Ключевые слова: Япония, Англия, островное положение, инсулярность, период Токугава, период Мэйдзи, национальный характер, эмиграция.

Автор: Мещеряков Александр Николаевич, доктор исторических наук, главный научный сотрудник Института классического Востока и античности Высшей школы экономики (Москва, 101000, Мясницкая, д. 20). ORCID: 0000-0001-6004-5743; E-mail: meshtorop@yahoo.com

Конфликт интересов. Автор заявляет об отсутствии конфликта интересов.
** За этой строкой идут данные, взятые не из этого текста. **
/-- A JOG step interrupted by a servo loss begins again when acquisition completes into SWEEP, with the outbound
LOOP_SWITCH, its number and temperature kept: on another head, that head becomes the loop head with a HEAD
record and a switch wait; on the loop head, now seeded, SEEK begins at once (R34, R56, R116, R147; the
previous error's absence and the head in ACQUIRED are log entries 14 and 19). The outbound LOOP_SWITCH ends
on the sample that seeds the loop, on which SEEK begins (R116). The return LOOP_SWITCH ends on such a
sample, and the part it carries is written to the Head Map, with STEP_FAILED if it is FAILED, or discarded
at a marked entry; with a hold cause in the set the bay is HELD (R77, R79, R82, R124, R137). A sample that
is not a POSITION, short of settle_timeout, raises the phase-limit count in both and in RETURN (R94, R116,
R124, R134). -/
def Obligations.LoopSwitchesRun : Prop :=
  ∀ (s : State) (b : BayIx) (w : Wedge) (y : Sample) (wk : Work),
    let x := s.bays.get b
    let c := (classify w (s.ctx b)).1
    let free : State := { s with demod := ⟨none, s.demod.lastServed⟩ }
    let track := (jobZone wk.job (s.ctx b)).centre
    let up (n : Nat) : Nat := if n < 65535 then n + 1 else n
    let leaves (d : Bay) (frames : List EventFrame) (records : List OutRecord) : Prop :=
      exec .demodComplete s = .next (free.leaves b d frames (records ++ [.drive x.ctrl.command]))
    s.demod.busy = some (b, w) → (classify w (s.ctx b)).2 = y → x.ctrl.switchWait = 0 →
    x.ctrl.selHead = x.ctrl.loopHead → x.sweep.work = some wk →
    (∀ pos h z, y.cls = .position → y.position = some pos → x.ctrl.state = .acquire →
      x.acq.intent = .sweep → x.profile.acqCount ≤ min 255 (x.acq.run + 1) → wk.job = .jog h z →
      let d := { c.bay with
        acq := { x.acq with run := 0, loss := 0 }
        ctrl := { x.ctrl with state := .sweep, targetNow := some pos, prevErr := none } }.raising .acquired
      let d := { d with sweep := { d.sweep with phaseLimit := 0 } }
      let frames := c.frames ++ c.bay.unit.offers b (.acquired x.ctrl.selHead pos .sweep x.acq.elapsed)
      (h = x.ctrl.loopHead → leaves (d.seeks { wk with phase := .seek } (clampTarget track)) frames []) ∧
      (h ≠ x.ctrl.loopHead →
        leaves { d.onHead h with
          sweep := { d.sweep with work := some { wk with phase := .loopSwitchOut } } } frames [.head h])) ∧
    (x.ctrl.state = .sweep → x.ctrl.watch = none →
      (∀ pos, y.cls = .position → y.position = some pos → y.head = x.ctrl.loopHead →
        x.ctrl.frozen = false → x.ctrl.targetNow = none →
        let seeded : Bay := { c.bay with
          acq := { x.acq with loss := 0 }, ctrl := { x.ctrl with targetNow := some pos, settle := 0 } }
        (wk.phase = .loopSwitchOut →
          leaves (seeded.seeks { wk with phase := .seek } (clampTarget track)) c.frames []) ∧
        (∀ h z part, wk.phase = .loopSwitchBack → wk.job = .jog h z → wk.formed = some part →
          x.sweep.seqNext < 65536 → c.bay.sweep.holds.isEmpty = false →
          let e := mapGet x.map h z
          let written (d : Bay) : Bay := { d with
            ctrl := { seeded.ctrl with state := .held }
            map := mapPut x.map h z { e with jog := some part }
            sweep := { d.sweep with
              work := none, measured := up x.sweep.measured, lastStep := some .written } }
          (e.accepted = false → part.status ≠ .failed → leaves (written seeded) c.frames []) ∧
          (∀ cause, e.accepted = false → part.status = .failed → part.cause = some cause →
            leaves (written (seeded.raising .stepFailed))
              (c.frames ++ c.bay.unit.offers b (.stepFailed h z .jog cause (part.seq.getD 0))) []) ∧
          (e.accepted = true → leaves { seeded with
            ctrl := { seeded.ctrl with state := .held }
            sweep := { c.bay.sweep with
              work := none, skipped := up x.sweep.skipped, lastStep := some .discarded } } c.frames []))) ∧
      (y.cls ≠ .position → wk.phase ∈ [.retHead, .loopSwitchOut, .loopSwitchBack] →
        (y.cls = .noSync ∨ y.cls = .foreign → x.acq.loss + 1 < lossThreshold x.profile) →
        x.sweep.phaseLimit + 1 < x.profile.settleTimeout →
        leaves { c.bay.heard y with
          sweep := { c.bay.sweep with phaseLimit := x.sweep.phaseLimit + 1 } } c.frames []))

/-- A JOG step of ref_head, the loop seeded: its return LOOP_SWITCH is over at the event that begins it, and its
part is written there (R124). The eighth revolution mark of an outstanding write, or a settle timeout in a
SETTLE of a scan position, each on a FOREIGN sample, writes the FAILED part with STEP_FAILED; the last
READBACK block of the last position writes the part that the scan gives. The zone centre is the target,
and with a hold cause in the set the bay is HELD (R77, R82, R109, R118 to R123, R137, R142; that a row of a
timeout runs the whole completion is log entry 6). -/
def Obligations.JogOfRefHeadEnds : Prop :=
  ∀ (s : State) (b : BayIx) (wk : Work) (h z i : Nat) (now : Int),
    let x := s.bays.get b
    let free : State := { s with demod := ⟨none, s.demod.lastServed⟩ }
    let zr := jobZone wk.job (s.ctx b)
    let e := mapGet x.map h z
    let ended (d : Bay) (part : JogPart) (loss : Nat) : Bay := { d with
      acq := { x.acq with loss := loss }
      ctrl := { x.ctrl with
        targetFinal := some (clampTarget zr.centre), settle := 0, state := .held, watch := none }
      pattern := { d.pattern with write := none, capture := none }
      map := mapPut x.map h z { e with jog := some part }
      sweep := { d.sweep with
        work := none, phaseLimit := 0, lastStep := some .written
        measured := if x.sweep.measured < 65535 then x.sweep.measured + 1 else x.sweep.measured } }
    x.ctrl.state = .sweep → x.ctrl.selHead = x.ctrl.loopHead → x.profile.refHead = x.ctrl.loopHead →
    x.ctrl.targetNow = some now → x.sweep.work = some wk → wk.job = .jog h z → e.accepted = false →
    x.sweep.seqNext < 65536 →
    (∀ (wh n : Nat) (y : WedgeSync) (row : Instr) (cause : Cause),
      s.demod.busy = some (b, ⟨wh, some y⟩) → wh ≠ x.ctrl.selHead → x.ctrl.switchWait = 0 →
      x.acq.loss + 1 < lossThreshold x.profile → x.sweep.holds.isEmpty = false →
      (row = .writeTimeout b ∧ cause = .writeTimeout ∧ y.index = 0 ∧ x.ctrl.watch = none ∧
          wk.phase = .writePass ∧ x.pattern.write = some n ∧ 8 ≤ n + 1) ∨
        (row = .settleTimeout b ∧ cause = .settleTimeout ∧ wk.phase = .settleAt i ∧
          x.ctrl.frozen = false ∧ 0 < x.profile.settleCount ∧ x.ctrl.watch = some n ∧
          x.profile.settleTimeout ≤ n + 1) →
      exec row s = .next (free.leaves b
        (ended (x.raising .stepFailed)
          ⟨.failed, some cause, none, none, x.sweep.number, wk.seq, wk.temp⟩ (x.acq.loss + 1))
        (x.unit.offers b (.stepFailed h z .jog cause (wk.seq.getD 0))) [.drive x.ctrl.command])) ∧
    (∀ (bits : List Bool) (cap : Capture),
      let fed := feedBits bits (s.ctx b)
      let results := wk.results ++ [if fed.bay.pattern.checker = .locked then
        PosResult.count fed.bay.pattern.posMismatches else .noLock]
      let part := evaluateScan x.profile zr results x.sweep.number wk.seq wk.temp
      1 ≤ bits.length → bits.length ≤ 256 → x.pattern.capture = some cap → wk.phase = .read i →
      cap.expected = cap.received + 1 → zr.positions ≤ i + 1 → fed.bay.sweep.holds.isEmpty = false →
      (part.status ≠ .failed →
        exec (.readback b bits) s = .next (s.leaves b (ended fed.bay part x.acq.loss) fed.frames [])) ∧
      (∀ cause, part.status = .failed → part.cause = some cause →
        exec (.readback b bits) s = .next (s.leaves b
          (ended (fed.bay.raising .stepFailed) part x.acq.loss)
          (fed.frames ++ fed.bay.unit.offers b (.stepFailed h z .jog cause (wk.seq.getD 0))) [])))

/-- A planned visit in RETURN, on the POSITION sample of ref_head that ends it, with a hold cause in the set.
Both windows in and no finding: it succeeds, and its record joins the log, at 64 records in place of the
second-oldest; every PROVISIONAL part takes its correction, the line through the log's newest record and
this one less ref0, and becomes GOOD, or SUSPECT with its finding or with DRIFT_EXCESS when the two values
differ by more than drift_limit, which raises DRIFT_EXCESS; the triggers, the offset count, the elapsed
time and the failed-visit count are cleared (R98 to R103, R80). A timeout or a finding: it fails, and only
the failed-visit count rises; at 3 the sweep ends REF_FAILED (R100). Either way the step counts as
measured and the bay is HELD at the boundary (R137, R142). The line is rounded to the nearest integer,
halves away from 0. -/
def Obligations.VisitEnds : Prop :=
  (∀ (s : State) (b : BayIx) (w : Wedge) (wk : Work) (ref head : WindowResult),
    let x := s.bays.get b
    let c := (classify w (s.ctx b)).1
    let free : State := { s with demod := ⟨none, s.demod.lastServed⟩ }
    let raw := head.mean - ref.mean
    let good := wk.cause = none ∧ ref.spread ≤ x.profile.spreadLimit ∧
      head.spread ≤ x.profile.spreadLimit ∧ x.profile.amplitudeFloor ≤ head.amplitude ∧
      -32767 ≤ raw ∧ raw ≤ 32767
    let made : RefRecord := ⟨wk.seq.getD 0, raw, wk.temp⟩
    let log := x.meas.log
    let excess := ∃ a, log.getLast? = some a ∧ x.profile.driftLimit < (raw - a.value).natAbs
    let corrected (a : RefRecord) (ref0 : Int) (p : OffsetPart) : OffsetPart :=
      let cause := if p.finding = none ∧ x.profile.driftLimit < (raw - a.value).natAbs then
        some Cause.driftExcess else p.finding
      { p with
        status := if cause = none then .good else .suspect, cause := cause, finding := none
        correction := some (interp a made (p.seq.getD 0) - ref0) }
    let heldAs (d : Bay) (th : Thermal) (map : Table Entry) (meas : Meas) : Bay := { d with
      acq := { x.acq with loss := 0 }
      ctrl := { x.ctrl with settle := 0, frozen := false, state := .held, watch := none }
      map := map, meas := meas, thermal := th
      sweep := { d.sweep with
        work := none, measured := x.sweep.measured + 1, lastStep := some .written } }
    s.demod.busy = some (b, w) → (classify w (s.ctx b)).2.cls = .position → x.ctrl.state = .sweep →
    x.ctrl.switchWait = 0 → x.ctrl.selHead = x.ctrl.loopHead → x.ctrl.frozen = true →
    x.ctrl.watch = none → x.sweep.work = some wk → wk.phase = .retHead →
    wk.job = .visit .planned → wk.refResult = some ref → wk.headResult = some head →
    x.sweep.seqNext < 65536 → x.sweep.measured < 65535 → c.bay.sweep.holds.isEmpty = false →
    (good → ∃ m : Table Entry,
      let meas : Meas := { x.meas with
        log := (if log.length < 64 then log else log.take 1 ++ log.drop 2) ++ [made]
        failedVisits := 0, offsetCount := 0, elapsed := 0
        dueCount := false, dueTime := false, dueTemp := false }
      (¬ excess → exec .demodComplete s = .next (free.leaves b
        (heldAs c.bay { x.thermal with lastRef := wk.temp } m meas)
        c.frames [.drive x.ctrl.command])) ∧
      (∀ a, log.getLast? = some a → x.profile.driftLimit < (raw - a.value).natAbs →
        exec .demodComplete s = .next (free.leaves b
          (heldAs (c.bay.raising .driftExcess) { x.thermal with lastRef := wk.temp } m meas)
          (c.frames ++ c.bay.unit.offers b (.driftExcess a.seq a.value made.seq raw (raw - a.value)
            (provisionalCount x.map false) (provisionalCount x.map true)))
          [.drive x.ctrl.command])) ∧
      ∀ h z, let e := mapGet x.map h z
        mapGet m h z = match log.head?, log.getLast?, e.offset with
          | some first, some a, some p => if p.status = .provisional then
              { e with offset := some (corrected a first.value p) } else e
          | _, _, _ => e) ∧
    (¬ good → x.meas.failedVisits + 1 < 3 → exec .demodComplete s = .next (free.leaves b
      (heldAs c.bay x.thermal x.map { x.meas with failedVisits := x.meas.failedVisits + 1 })
      c.frames [.drive x.ctrl.command])) ∧
    (¬ good → 3 ≤ x.meas.failedVisits + 1 → ∃ t, exec .demodComplete s = .next t ∧
      (t.bays.get b).sweep.active = false ∧ (t.bays.get b).sweep.work = none ∧
      (t.bays.get b).sweep.lastOutcome = some .refFailed ∧
      (t.bays.get b).meas.log = log ∧ (t.bays.get b).meas.failedVisits = x.meas.failedVisits + 1 ∧
      (t.bays.get b).map = mapProvisional OffsetPart.unclosed x.map)) ∧
  (∀ (a r : RefRecord) (n : Nat), a.seq < r.seq →
    let num := a.value * ((r.seq : Int) - a.seq) + (r.value - a.value) * ((n : Int) - a.seq)
    let den := (r.seq : Int) - a.seq
    2 * (num - den * interp a r n).natAbs ≤ den ∧
      (2 * ((num - den * interp a r n).natAbs : Int) = den → num.natAbs ≤ (den * interp a r n).natAbs))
Для цитирования: Мещеряков А.Н. Восприятие «островной» Англии в «островной» Японии // Японские исследования. 2024. № 1. С. 98-100. DOI: 10.55105/2500-2872-2024-1-98-110

The perception of "insular" England in "insular" Japan

A.N. Meshcheryakov

Abstract. The insular position has serious influence on history and mentality. However, this provision "works" only in conjunction with other factors. Japan and England are island nations, but the history of England is characterized by the maximum number of foreign contacts, while that of Japan, until the middle of the 19th century, by the minimum one. The passive approach to space in Tokugawa period is explained by the following factors: high productivity of rice cultivation, lack of livestock farming, the conviction that Japan has the best climate, and the "closed country" policy. During the Meiji period, under the influence of the West (primarily Great Britain), the attitude towards space changed radically. The sea was conceptualized as a "conducting," rather than "isolating" environment. The choice of Great Britain as a role model was determined, first of all, by its experience in the conquest of maritime space and the creation of a powerful colonial empire. The transition to a new model of "expanding space" was also justified by references to ancient times, when the Japanese had an "active" character, but the "closed country" policy "spoiled" the Japanese. As a result of military victories over China (1894-1895) and Russia (1904-1905), Japan began to be called "England of the East." Great Britain ceased to be a role model after its withdrawal from the Japanese-British Alliance Treaty in 1922, and public discourse was directed towards justifying the uniqueness of the Japanese. The established characterization of the Japanese as adherents of tradition is dubious. The appeal to antiquity was indeed of great importance for the Japanese and, in this sense, they can be considered "traditionalists." But, after the Meiji Revolution, they demonstrated amazing ability to embrace the "new" and destroy the "old," but often boasted that they were "merely" recollecting their past. The concept of "traditionality" is too broad. Upon closer examination it does not provide much for understanding historical and cultural processes which require careful division into components that have an exact chronological and situational reference.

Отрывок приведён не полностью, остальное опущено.